Ennakkad is a ward in Budhanoor Grama Panchayat, Alappuzha district in the Indian state of Kerala.

Location
Ennakkadu is surrounded by Chennithala, Gramam, Puliyoor, Mavelikkara, Budhanur and Mannar. Ennakkad has its own space in the history of Kerala and contributed significantly in the growth of Communism in Kerala. A heritage building in Ennakkadu is Ennakkadu palace.

Worship centres in Ennakkad

St Michael's Church Ennakkad
St Michael's Church is famous worship centre in Ennakkad. It belongs to Lactin Catholic and the festival of celebration in April 17th to 21st every year. St Michael's church is located near Ennakkad junction and opposite of St Mary's Church.

Devi Temple
Ennakkadu Devi temple is very famous. The official name of Ennakkad Devi temple is Naluvila Devi Temple. This temple is a family trust now and is owned and managed by the elder members of Kaduvinal Family. This temple was built by Kaduvinal family members in their own land for their religious purpose. Kaduvinal and Srattile families are very oldest family branches in Ennakkad. Kaduvinal and Srattile family members are relatives to each other. Kaduvinal family members were involved in various decision makings of the Temple Festivals. The temple festival is on "Bharani" Nakshathram in the Malayalam month of  Meenam.

History
A remote forested area lying east of Kuttamperoor, south of Budhanoor, west of Puliyoor, north of Mavelikara had wild animals and thick vegetation with tall wild trees.
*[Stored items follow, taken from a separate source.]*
/-- The row ready and its bytes there, the segment is applied, counted as a hit where it had not missed. -/
theorem combineSegment_ready (hl : s.cachedLoc g.loc = true) (hr : s.rowReady g = true) :
    ∃ counted : Bool, ∀ u, (if counted then s.countRowSectors Reg.rcEmbhit 1 else s).applySeg g = some u → combineSegment id s = u.pumpAll := by
  have hnot : (g.cmb == 0 && s.stalePos g.run (g.loc / 64 + g.sector) g.pos) = false := by
    rcases hc with hc | hc <;> simp [hc]
  have hready := Chip.segReady_of_rowReady (List.mem_of_find?_eq_some hg) hr
  refine ⟨!g.missed && g.needs true != 0, fun u hu => ?_⟩
  simp only [combineSegment, hg, ht, hn, Option.isNone_none, Bool.and_true, hnot, hl, hready, hr, Bool.not_true, Bool.or_false, Bool.false_eq_true,
    if_false, hu]

theorem combineSegment_applies (hl : s.cachedLoc g.loc = true) (hr : s.rowReady g = true) (hw : s.wayFor g.loc) :
    ∃ u : Chip, combineSegment id s = u.pumpAll ∧ u.segs = s.segs.filter (fun h => h.id != g.id) ∧
      s.writesLine g.loc g.part (granuleWrite (g.apply (fun j => s.viewByte false (g.loc + j))).1) u ∧
      u.lastPos g.run (g.loc / 64 + g.sector) = some g.pos := by
  obtain ⟨counted, heq⟩ := combineSegment_ready hg ht hn hc hl hr
  cases counted
  · obtain ⟨u, hu, hspec⟩ := Chip.applySeg_writes hw
    exact ⟨u, heq u hu, hspec⟩
  · obtain ⟨u, hu, hspec⟩ := Chip.applySeg_writes (s := s.countRowSectors Reg.rcEmbhit 1) hw
    exact ⟨u, heq u hu, hspec⟩

end

/-! ### Pins (R284) -/

/-- `t` is `s` with lines pinned for groups. -/
structure Chip.PinnedFrom (s t : Chip) : Prop where
  rest   : t = { s with groups := t.groups, rc := t.rc }
  line   : ∀ l, ∃ p, t.lineAt l = { s.lineAt l with pinned := p } ∧ ((s.lineAt l).pinned = true → p = true)
  groups : ∃ f : RowGroup → RowGroup, t.groups = s.groups.map f ∧ ∀ g, ∃ p, f g = { g with pins := p }

theorem Chip.PinnedFrom.refl (s : Chip) : s.PinnedFrom s :=
  ⟨rfl, fun l => ⟨(s.lineAt l).pinned, rfl, id⟩, id, (List.map_id _).symm, fun g => ⟨g.pins, rfl⟩⟩

theorem Chip.PinnedFrom.trans {s t u : Chip} (a : s.PinnedFrom t) (b : t.PinnedFrom u) : s.PinnedFrom u where
  rest := by rw [b.rest, a.rest]
  line l := by
    obtain ⟨p, hp, hpp⟩ := a.line l
    obtain ⟨q, hq, hqq⟩ := b.line l
    rw [hp] at hq hqq
    exact ⟨q, hq, fun h => hqq (hpp h)⟩
  groups := by
    obtain ⟨f, hf, hff⟩ := a.groups
    obtain ⟨k, hk, hkk⟩ := b.groups
    refine ⟨k ∘ f, by rw [hk, hf, List.map_map], fun g => ?_⟩
    obtain ⟨p, hp⟩ := hff g
    obtain ⟨q, hq⟩ := hkk (f g)
    exact ⟨q, by rw [Function.comp, hq, hp]⟩

/-- The group waits for its lines, which hold the row's sectors in `line`: the line is pinned as it becomes present. -/
def Chip.pinsLine (s : Chip) (line : Nat) (g : RowGroup) : Bool :=
  g.entered.isNone && g.failed.isNone && g.lines.contains line && s.groupTurn g && g.sectors line &&& ~~~(s.lineAt line).valid == 0

theorem Chip.groupTurn_eq (s : Chip) (g : RowGroup) :
    s.groupTurn g = (s.groups.find? (fun h => h.hdr == g.hdr)).any (fun h => h.id == g.id) := by
  unfold Chip.groupTurn
  split
  · next hk => rw [hk]; rfl
  · next hk => rw [hk]; rfl

theorem Chip.pinFor_eq (s : Chip) (line : Nat) :
    s.pinFor line = if s.groups.any (s.pinsLine line) then
        ({ s with groups := s.groups.map (fun g => if s.pinsLine line g && !g.pins.contains line then { g with pins := line :: g.pins } else g) }).updLine
          line (fun l => { l with pinned := true })
      else s := rfl

theorem Chip.pinFor_pinned {s : Chip} {line : Nat} {g : RowGroup} (hg : g ∈ s.groups) (h : s.pinsLine line g = true) :
    ((s.pinFor line).lineAt line).pinned = true := by
  rw [Chip.pinFor_eq, if_pos (List.any_eq_true.mpr ⟨g, hg, h⟩), Chip.lineAt_updLine_self]

theorem Chip.pinFor_from (s : Chip) (line : Nat) : s.PinnedFrom (s.pinFor line) := by
  rw [Chip.pinFor_eq]
  split
  · refine ⟨rfl, fun l => ?_, _, rfl, fun g => ?_⟩
    · rw [Chip.lineAt_updLine]
      split
      · next hl => exact ⟨true, by rw [hl]; rfl, fun _ => rfl⟩
      · exact ⟨(s.lineAt l).pinned, rfl, id⟩
    · split
      · exact ⟨_, rfl⟩
      · exact ⟨g.pins, rfl⟩
  · exact .refl s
Ennakkad as a human settlement, shown an urban characters in the past. Then there was a decline  during 80s and 90s. Now again ennakkad is in the path of urbanism.

Geography
It is surrounded by a river, and beautiful green paddy fields. This village still have narrow pedestrian lines with full of shady trees leading to small jungle like" KAVU". All governing offices of  Bhudhanoor panchayath like Panchayath office and Village offices are situated in Ennakkad.

Demographics
 India census, Ennakkad had a population of 18,563 with 8,839 males and 9,724 females.